Bug 102253 - scalability issues with large loop depth

Summary: scalability issues with large loop depth

Status:	UNCONFIRMED

Alias:	None

Product:	gcc
Classification:	Unclassified
Component:	middle-end (show other bugs)
Version:	12.0

Importance:	P3 normal
Target Milestone:	---
Assignee:	Not yet assigned to anyone

URL:
Keywords:	compile-time-hog

Duplicates (1):	110396 (view as bug list)
Depends on:
Blocks:	110396
	Show dependency tree / graph

Reported:	2021-09-09 09:45 UTC by Richard Biener
Modified:	2023-06-24 20:13 UTC (History)
CC List:	3 users (show)

See Also:
Host:
Target:
Build:
Known to work:
Known to fail:
Last reconfirmed:

Attachments
Add an attachment (proposed patch, testcase, etc.)

Note You need to log in before you can comment on or make changes to this bug.

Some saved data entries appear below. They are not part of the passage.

-- ==== Sys2Proof/Machine/JobRun.lean ====
section
/-! DEFINITION. How a job card runs (R350, R353 to R364): one unit of its work at a time, until it is performed or waits. -/
namespace Sys2Proof.Machine

/-! ### Cards in place -/

def Team.card (t : Team) (q : Nat) : Option Card := t.cards.find? fun c => c.seq == q
def Team.modCard (t : Team) (q : Nat) (f : Card → Card) : Team :=
  { t with cards := t.cards.map fun c => if c.seq == q then f c else c }
def State.cardAt (s : State) (l : Loc) (q : Nat) : Option Card := (s.teamAt l).bind fun t => t.card q
def State.modCard (s : State) (l : Loc) (q : Nat) (f : Card → Card) : State := s.modTeam l fun t => t.modCard q f

/-- The cards of both stages of a cell. -/
def State.cellCards (s : State) (c : Nat) : List (Loc × Card) :=
  [false, true].flatMap fun b =>
    match (s.cell c).team b with
    | some t => t.cards.map fun k => (Loc.here c b, k)
    | none => []

/-- A card has not completed: what waits for its record has completed in every other respect (R223). -/
def Card.live (c : Card) : Bool := c.st != .recording

/-- Who accesses for a team. -/
def State.whoAt (s : State) (l : Loc) : Who :=
  let t := (s.teamAt l).getD {}
  match l with
  | .here c b => { asid := t.asid, cell := c, stage := b, key := (t.grid, t.no, 0) }
  | .kept _ => { asid := t.asid, key := (t.grid, t.no, 0) }

/-- Who a card's accesses are made for: the fabric tells cards apart, and those that the copy stream issued (R404). -/
def State.cardWho (s : State) (l : Loc) (c : Card) : Who :=
  let w := s.whoAt l
  { w with key := (w.key.1, w.key.2.1, 4 + 2 * c.seq + (c.stream == .copy).toNat) }

/-- A failure in row `i` of a job names it (R353). -/
def inRow {α : Type} (i : Nat) (m : M α) : M α := do
  match <- attempt m with
  | .ok x => pure x
  | .error (k, z) => trap k { z with detail := i + 1 }

/-! ### Spans and rows (R27, R353) -/

/-- The first row that a window does not hold. -/
def HEntry.firstOut (e : HEntry) (off stride len : Nat) : Nat :=
  let lim := min e.bound (2 ^ 52 - e.base)
  if lim < off + len then 0 else if stride = 0 then 0 else (lim - off - len) / stride + 1

/-- R27 on a whole span: its flat address and ordering kind. A failing row is told in DETAIL, plus 1. -/
def spanAt (a h off stride len n : Nat) (write : Bool) : M (Nat × Nat) := do
  match (<- get).handle? a h with
  | none => trap .handleInvalid
  | some e =>
    need (e.fits off ((n - 1) * stride + len)) .handleBound { detail := e.firstOut off stride len + 1 }
    need (!write || !e.wp) .handleRo
    pure (e.flat off, e.ord)

/-- Bytes of the next piece of a transfer: at most 2 KiB, within one 64 KiB unit of either side. -/
def pieceLen (left sf df : Nat) : Nat := min (min 2048 left) (min (65536 - sf % 65536) (65536 - df % 65536))

/-- A card past `n` more bytes of its row of `len` bytes. -/
def Card.moved (c : Card) (n len : Nat) : Card :=
  if c.off + n < len then { c with off := c.off + n, bytes := c.bytes + n }
  else { c with off := 0, row := c.row + 1, bytes := c.bytes + n }

/-- A card past a whole row. -/
def Card.rowDone (c : Card) (bytes : Nat) : Card := { c with row := c.row + 1, off := 0, cur := none, bytes := c.bytes + bytes }

/-- Performed once its rows are done. -/
def Card.perform (c : Card) (st : Status := .ok) : Card := { c with st := .performed, status := st }
def Card.endAt (c : Card) (n : Nat) (st : Status := .ok) : Card := if n ≤ c.row then c.perform st else c

/-! ### CP and CPK (R356) -/

/-- The key slots of CPK in confidential mode: 0x3F is the page's own. -/
def keysOf (s : State) (c : Card) : Option Nat × Option Nat :=
  let slot := fun k => if k = 0x3F then none else some k
  if c.op = jCPK ∧ s.boot.on = true then (slot (fld (nth c.block 4) 0 6), slot (fld (nth c.block 4) 8 6)) else (none, none)

/-- The flat addresses of rows. -/
def rowsAt (fa stride len n : Nat) : List (Nat × Nat) := (List.range n).map fun i => (fa + i * stride, len)

/-- The slots that CPK names are the context's (R356). -/
def keysOk (w : Who) (ks : Option Nat × Option Nat) : M Unit := do
  let s <- get
  need ((ks.1.all (s.keyOk w.asid)) && (ks.2.all (s.keyOk w.asid))) .keyNone

/-- The destinations of a run, split at 64 KiB units, each with its place and length. -/
def destsOf (w : Who) (write : Bool) (key : Option Nat) (fa n : Nat) : M (List (Nat × Nat × Dest)) :=
  (parts fa n).mapM fun (a, k) => do
    let d <- destOf w a k write key
    pure (a, k, d)

/-- Every row at once: what a destination receives was read before any byte was written. -/
def copyAll (w : Who) (c : Card) (sf df ord : Nat) (ks : Option Nat × Option Nat) : M Card := do
  let b := c.block
  let n := jCount b
  let len := jRowlen b
  let src <- (List.range n).mapM fun i => inRow i (destsOf w false ks.1 (sf + i * jSs b) len)
  let dst <- (List.range n).mapM fun i => inRow i (destsOf w true ks.2 (df + i * jDs b) len)
  let got <- src.zipIdx.mapM fun (ds, i) => inRow i do
    pure (<- ds.mapM fun (fa, k, d) => readDest w fa d k).flatten
  dst.flatten.forM fun (_, k, d) => readyDest w d ord k
  (dst.zip got).forM fun (ds, bs) => do
    let _ <- ds.foldlM (fun (rest : List Byte) (_, k, d) => do
      writeDest w d ord false (rest.take k)
      pure (rest.drop k)) bs
  pure { c with row := n, bytes := n * len, st := .performed }

/-- One unit of CP or CPK. -/
def unitCopy (w : Who) (c : Card) : M Card := do
  let b := c.block
  let (sf, sord) <- spanAt w.asid (jSh b) (jSoff b) (jSs b) (jRowlen b) (jCount b) false
  let (df, ord) <- spanAt w.asid (jDh b) (jDoff b) (jDs b) (jRowlen b) (jCount b) true
  let ks := keysOf (<- get) c
  keysOk w ks
  let rs : Region := { lo := sf, len := jRowlen b, n := jCount b, stride := jSs b }
  let rd : Region := { lo := df, len := jRowlen b, n := jCount b, stride := jDs b }
  if rs.overlaps rd then copyAll w c sf df ord ks
  else
    let a := sf + c.row * jSs b + c.off
    let z := df + c.row * jDs b + c.off
    let n := pieceLen (jRowlen b - c.off) a z
    let sd <- destOf w a n false ks.1
    let dd <- destOf w z n true ks.2
    let bs <- readDest w a sd n sord
    writeDest w dd ord false bs
    pure ((c.moved n (jRowlen b)).endAt (jCount b))

/-! ### RST and RLD (R363) -/

/-- A translated address whose page is a peer's. -/
def peerPage (w : Who) (fa : Nat) : M Bool := do
  let path := fa / 2 ^ 52 % 16
  if path == 0 || path == 4 then
    match <- lookupLeaf w.cell w.asid fa with
    | some leaf => pure (leafPeer leaf != 1023)
    | none => pure true
  else pure false

/-- Every row lies on peer pages, or the job completes with `PATH_KIND` before any byte moves. -/
def allPeer (w : Who) (fa stride len n : Nat) : M Unit :=
  (List.range n).forM fun i =>
    (parts (fa + i * stride) len).forM fun (a, _) => do
      need (<- peerPage w a) .pathKind { detail := i + 1 }

/-- One unit of RST or RLD. -/
def unitRemote (w : Who) (l : Loc) (c : Card) : M Card := do
  let b := c.block
  let (sf, sord) <- spanAt w.asid (jSh b) (jSoff b) (jSs b) (jRowlen b) (jCount b) false
  let (df, ord) <- spanAt w.asid (jDh b) (jDoff b) (jDs b) (jRowlen b) (jCount b) true
  if !c.checked then
    if c.op = jRST then allPeer w df (jDs b) (jRowlen b) (jCount b) else allPeer w sf (jSs b) (jRowlen b) (jCount b)
    pure { c with checked := true }
  else
    let a := sf + c.row * jSs b + c.off
    let z := df + c.row * jDs b + c.off
    let n := pieceLen (jRowlen b - c.off) a z
    let sd <- destOf w a n false
    let dd <- destOf w z n true
    let bs <- readDest w a sd n sord
    let ref := ((<- get).teamAt l).map Team.ref
    writeDest w dd ord false bs (if c.op = jRST then ref else none)
    pure ((c.moved n (jRowlen b)).endAt (jCount b) (if c.op = jRST then .sent else .ok))

/-! ### CPG and CPS (R358, R451 to R453) -/

/-- Pop the next index of a .q card: it waits while the queue is empty; a poisoned element fails the job (R323, R340). -/
def popIndex (l : Loc) (c : Card) : M Nat := do
  match (<- get).teamAt l with
  | none => wait
  | some t =>
    waitFor ((t.qw c.qw).count != 0)
    match t.qHead c.qw with
    | none => trap .poison
    | some bs =>
      modify fun s => s.modTeam l fun t => t.qDrop c.qw 1
      pure (leNat (bs.take 4))

/-- Entry `i` of an index list. -/
def listIndex (w : Who) (b : List Word) (i : Nat) : M Nat := do pure (leNat (<- load w (jIh b) (jIoff b + 4 * i) 4))

/-- Read a row; under .zp a poisoned row is zeros, and is counted. -/
def gatherRow (w : Who) (c : Card) (off : Nat) : M (List Byte × Card) := do
  let b := c.block
  match <- attempt (load w (jSh b) off (jRowlen b)) with
  | .ok bs => pure (bs, c)
  | .error (k, i) =>
    if k = .poison ∧ c.md.getLsbD 0 then
      pure (zeros (jRowlen b), { c with pz := true, cnt1 := c.cnt1 + 1, cnt2 := if c.cnt1 = 0 then c.row else c.cnt2 })
    else trap k i

/-- One row of CPG or CPS. -/
def unitGather (w : Who) (l : Loc) (c : Card) : M Card := do
  let b := c.block
  let len := jRowlen b
  let n := jCount b
  if c.op = jCPG then
    let _ <- spanAt w.asid (jDh b) (jDoff b) (jDs b) len n true
  else
    let _ <- spanAt w.asid (jSh b) (jSoff b) (jSs b) len n false
  if !jQ c.op c.md then
    let _ <- spanAt w.asid (jIh b) (jIoff b) 0 (4 * n) 1 false
  match jQ c.op c.md, c.cur with
  | true, none => pure { c with cur := some (<- popIndex l c) }
  | _, cur =>
    let k <- match cur with
      | some k => pure k
      | none => listIndex w b c.row
    let none_ := k == 0xFFFFFFFF
    if c.op = jCPG then
      let (row, c) <- if none_ then pure (zeros len, c) else gatherRow w c (jSoff b + k * jSs b)
      store w (jDh b) (jDoff b + c.row * jDs b) false row
      pure ((c.rowDone len).endAt n)
    else if none_ then pure ((c.rowDone 0).endAt n)
    else
      let row <- load w (jSh b) (jSoff b + c.row * jSs b) len
      store w (jDh b) (jDoff b + k * jDs b) false row
      pure ((c.rowDone len).endAt n)

/-! ### PREF (R359) -/

/-- A line that PREF fetches into an L2 slice: one of path 0x0 or 0x1 (R326). -/
def fetchLine (w : Who) (fa : Nat) (tier : Bool) : M Bool := do
  let path := fa / 2 ^ 52 % 16
  if path != 0 && path != 1 then pure false
  else
    match <- attempt (xlate w fa false) with
    | .error _ => pure false
    | .ok (.loc pa _) =>
      let f := pa / 65536
      modify fun s =>
        if tier && s.fastOf (groupOf f) != memberOf f && (s.lockOf (groupOf f)).isNone then s.startSwap (groupOf f) (memberOf f) true
        else s
      pure true
    | .ok (.peer d pa leaf true) =>
      fetchLines w d ((<- get).keyNo (leafKey leaf)) leaf [pa / 64]
      pure true
    | .ok _ => pure false

/-- One line of PREF. -/
def unitPref (w : Who) (c : Card) : M Card := do
  let b := c.block
  let (sf, _) <- spanAt w.asid (jSh b) (jSoff b) (jSs b) (jRowlen b) (jCount b) false
  let fa := sf + c.row * jSs b + c.off
  let n := min (jRowlen b - c.off) (64 - fa % 64)
  let got <- fetchLine w fa (c.md.getLsbD 0)
  let c := { c with bytes := if got then c.bytes + 64 else c.bytes }
  let d := c.moved n (jRowlen b)
  pure ({ d with bytes := c.bytes }.endAt (jCount b))

/-! ### PIN and UNPIN (R360, R361, R331) -/

/-- The 64 KiB units that a job's source rows touch, in order, once each. -/
def unitsOf (fa stride len n : Nat) : List Nat :=
  (rowsAt fa stride len n).foldl (fun acc (a, k) =>
    (parts a k).foldl (fun acc (x, _) =>
      let u := x / 65536 * 65536
      if acc.contains u then acc else acc ++ [u]) acc) []

/-- The first source row of a job that touches a 64 KiB unit. -/
def rowOfUnit (fa stride len n u : Nat) : Nat :=
  (rowsAt fa stride len n).findIdx fun (a, k) => (parts a k).any fun (x, _) => x / 65536 * 65536 == u

/-- The leaf of a member that PIN may act on: a local page through path 0x0 or 0x1 (R360). `row` touches it first. -/
def pinLeaf (w : Who) (ro : Bool) (row fa : Nat) : M Word := do
  let path := fa / 2 ^ 52 % 16
  let i : Info := { detail := row + 1 }
  need (path == 0 || path == 1) .pathKind i
  match <- lookupLeaf w.cell w.asid fa with
  | none => trap .pageFault i
  | some leaf =>
    let s <- get
    need (s.leafOk path leaf) .pageFault i
    need (leafPeer leaf == 1023 && pathAgrees path leaf) .pathKind i
    need (!ro || leafRo leaf) .pageRo i
    need (!s.boot.on || s.keyOk w.asid (leafKey leaf)) .keyNone i
    pure leaf

/-- The frame of a flat address under its leaf. -/
def frameAt (leaf : Word) (fa : Nat) : Nat := leafFrame leaf + fa % 2 ^ (sizeLog (leafSize leaf)) / 65536

/-- Set or clear PIN in the leaf in memory, by an atomic OR or AND, and in the cached copies. -/
def State.setPin (s : State) (a fa : Nat) (on : Bool) : State :=
  match s.walk a fa with
  | none => s
  | some (leaf, ea) =>
    let old := s.mem.phys.rd (ea + 4)
    let s := s.sysWr (ea + 4) [if on then old ||| 0x20 else old &&& 0xDF]
    s.tlbUpdate a fa (fun _ => true) (if on then leaf ||| wd (2 ^ 37) else leaf &&& ~~~(wd (2 ^ 37)))

/-- Some context holds a frame pinned. -/
def State.pinnedAny (s : State) (f : Nat) : Bool := s.ctxs.any fun p => p.2.pinned.mem f

/-- Unpin the members of flat addresses of a context; a lock goes when no context pins its member. -/
def State.unpinAll (s : State) (a : Nat) (fas : List Nat) : State :=
  fas.foldl (fun s fa =>
    match s.walk a fa with
    | none => s
    | some (leaf, _) =>
      let f := frameAt leaf fa
      let s := (s.setPin a fa false).modCtx a fun x => { x with pinned := x.pinned.rem f }
      if s.pinnedAny f then s else s.unlock .pin f) s

/-- A weight identity is still referred to: by a task that is not complete, a pass, or parked rows (R361). -/
def State.weightUsed (s : State) (wid : Word) : Bool :=
  s.rm.tasks.any (fun t => tkWid t.desc == wid && t.st != .complete && t.st != .removed)
    || s.rm.passes.any (fun p => p.2.wid == wid && p.2.st != .done)

/-- Forget a withdrawn identity that nothing refers to, and unpin its pages but those of another recorded identity (R361). -/
def State.settleWeight (s : State) (wid : Word) : State :=
  match s.weight wid with
  | none => s
  | some x =>
    if x.withdrawn && !s.weightUsed wid then
      let left := s.hub.weights.filter fun p => p.1 != wid
      ({ s with hub := { s.hub with weights := left } } : State).unpinAll x.asid
        (x.members.filter fun u => !(left.any fun p => p.2.asid == x.asid && p.2.members.contains u))
    else s

/-- Withdraw a weight identity (R361, R142). -/
def State.withdraw (s : State) (wid : Word) : State :=
  { s with hub := { s.hub with weights := s.hub.weights.map fun p => if p.1 == wid then (p.1, { p.2 with withdrawn := true }) else p } }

Description Richard Biener 2021-09-09 09:45:57 UTC

When investigating an improvement to LIMs fill_always_executed_in I created
the following testcase which creates a loop nest of depth N with conditionally
executed subloops.

extern void foobar (int);
template <int a>
struct bar
{
  static void baz(int b, int)
  {
    if (b & (1 << (a % 32)))
      for (int i = 0; i < 1024; ++i)
        bar<a-1>::baz (b, i);
  }
};
template <>
struct bar<0>
{
  static void baz (int, int i) { foobar (i); }
};
void __attribute__((flatten)) foo(int b)
{
#ifndef N
#define N 10
#endif
  bar<N>::baz (b, 0);
}

For N == 900 (the maximum unless you also specify -ftemplate-depth) and -O1 we see

 tree canonical iv                  :   1.42 ( 13%)   0.00 (  0%)   1.42 ( 13%)    28M ( 13%)
 complete unrolling                 :   2.80 ( 27%)   0.00 (  0%)   2.81 ( 26%)    42M ( 19%)
 integrated RA                      :   3.41 ( 32%)   0.32 ( 80%)   3.72 ( 34%)   640k (  0%)
 TOTAL                              :  10.54          0.40         10.96          224M

For N == 1800 and -O1 it is already

 tree canonical iv                  :  30.43 ( 28%)   0.05 ( 14%)  30.50 ( 28%)   116M ( 15%)
 complete unrolling                 :  63.96 ( 59%)   0.06 ( 17%)  64.04 ( 59%)   175M ( 22%)
 tree iv optimization               :   5.75 (  5%)   0.00 (  0%)   5.77 (  5%)   126M ( 16%)
 integrated RA                      :   1.40 (  1%)   0.12 ( 34%)   1.53 (  1%)  1754k (  0%)
 TOTAL                              : 108.35          0.35        108.75          796M

For reference compile-time with N == 450 is 2.5s with

 tree canonical iv                  :   0.18 (  7%)   0.00 (  0%)   0.19 (  7%)  6904k ( 10%)
 complete unrolling                 :   0.34 ( 14%)   0.00 (  0%)   0.34 ( 13%)  8412k ( 13%)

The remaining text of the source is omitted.